[Saved entries]
+===+

-- ==== Sys2Proof/Machine/Captain.lean ====
section
/-! DEFINITION. Meanings of the rows on chain commands, captaincy, telemetry, budgets and ranges (03, 14, 15: R80, R85 to
R87, R370, R379 to R386, R395, R396, R400, R405, R460, R528). -/

namespace Sys2Proof.Machine

/-! ### Who is eligible (R379, R380) -/

/-- Note what is known of an instance's eligibility, and since when it has been eligible without a break. -/
def State.noteEligible (s : State) (i : Nat) (yes : Bool) : State :=
  s.modPkg fun p =>
    { p with heard := (p.heard.filter fun e => e.1 ≠ i) ++ [(i, yes)],
             eligibleSince := if !yes then p.eligibleSince.filter fun e => e.1 ≠ i
               else if p.eligibleSince.any fun e => e.1 = i then p.eligibleSince
               else p.eligibleSince ++ [(i, s.clk.pkg)] }

/-- A message of an instance has come over the chain. -/
def State.heardChain (s : State) (i : Nat) : State :=
  s.modPkg fun p => { p with chainHeard := (p.chainHeard.filter fun e => e.1 ≠ i) ++ [(i, s.clk.pkg)] }

/-- An instance is reachable from here: over the ring, or over the chain, on which it has been heard within two periods of its
telemetry (R379, R384). DESIGN CHOICE: log entry 84. -/
def State.reaches (s : State) (i : Nat) : Bool :=
  (s.towards i).isSome || s.pkg.chainHeard.any fun e => e.1 = i && decide (s.clk.pkg < e.2 + 2000000)

/-- Instances that this one knows to be eligible, in increasing number (R379). -/
def State.eligibles (s : State) : List Nat :=
  (upto s.count).filter fun i =>
    if i = s.self then s.eligible else s.reaches i && s.pkg.heard.any fun e => e.1 = i ∧ e.2

/-- The lowest eligible instance other than `c`: the deputy of captain `c`. -/
def State.deputyOf (s : State) (c : Nat) : Option Nat := s.eligibles.find? (· ≠ c)

/-! ### What the captain does for an instance that the ring does not reach (R386, R395, R400) -/

/-- Phase that an instance has reported, none before its GO. -/
def State.phaseOf (s : State) (i : Nat) : Option Nat := (s.pkg.phases.find? fun e => e.1 = i).map fun e => e.2 % 16

/-- Send a command to one instance further down the chain. -/
def State.command (s : State) (i code arg : Nat) : State := s.chainDown (chainWord 6 false i (code * 65536 + arg))

/-- What the captain does in service for an instance further down the chain that the ring does not reach: one that reports
PHASE CONFIG is told to train its stack, one that reports PHASE D2D is brought up together with its neighbours, and a later
one and its neighbours retrain the ports that join them (R386, R395, R400). DEDUCED: log entry 84. -/
def State.captainDuty (s : State) (i : Nat) : State :=
  let ph := (s.phaseOf i).getD 0
  let bring (code : Nat) : State :=
    let t := s.command i code 3
    let t := if i = s.self + 1 then t.trainPort true else t.command (i - 1) code 2
    if i + 1 < s.count then t.command (i + 1) code 1 else if s.self = 0 then t.trainPort false else t
  if !s.isCaptain ∨ i ≤ s.self ∨ (s.towards i).isSome then s
  else if ph = 1 then s.command i 2 0
  else if ph = 3 then bring 3
  else if 4 ≤ ph ∧ ph ≤ 8 then bring 4
  else s

/-! ### Heartbeats (R381) -/

/-- Send a heartbeat on the ring and as a BEAT word in both directions of the chain. -/
def State.sendBeat (s : State) : State :=
  let arg := s.self + s.pkg.epoch % 65536 * 16
  let t := s.broadcast (.heartbeat s.pkg.epoch s.self s.deputy)
  ((t.chainDown (chainWord 8 true s.self arg)).chainUp (chainWord 8 false s.self arg)).modPkg fun p =>
    { p with sentAt := s.clk.pkg, heartbeatAt := s.clk.pkg }

/-- The hall identity of this instance goes to every instance (R383, R405). -/
def State.sendHall (s : State) : State :=
  let id := (s.rd Reg.FW_PKG_HALL).toNat
  let size := (s.rd Reg.FW_PKG_TORUS).toNat
  let dirs := (upto 6).map fun d => (s.rd (Reg.FW_PKG_DIR d)).toNat
  (s.applyHall id size dirs).broadcast (.setHall s.self id size dirs)

/-- Requests that await approval go to a new captain (R446). -/
def State.askAgain (s : State) : State :=
  s.age.asked.foldl (fun t e =>
    if t.isCaptain then t.modRing fun g => { g with inbox := g.inbox ++ [(t.self, .rebindRequest t.self e.1 e.2)] }
    else t.sendCtl t.captain (.rebindRequest t.self e.1 e.2)) s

+===+

What the task requires: Where in the entries does the word "this" occur? Copy out each line that has it.

Answer below:
/-- Instances that this one knows to be eligible, in increasing number (R379). -/
/-- The hall identity of this instance goes to every instance (R383, R405). -/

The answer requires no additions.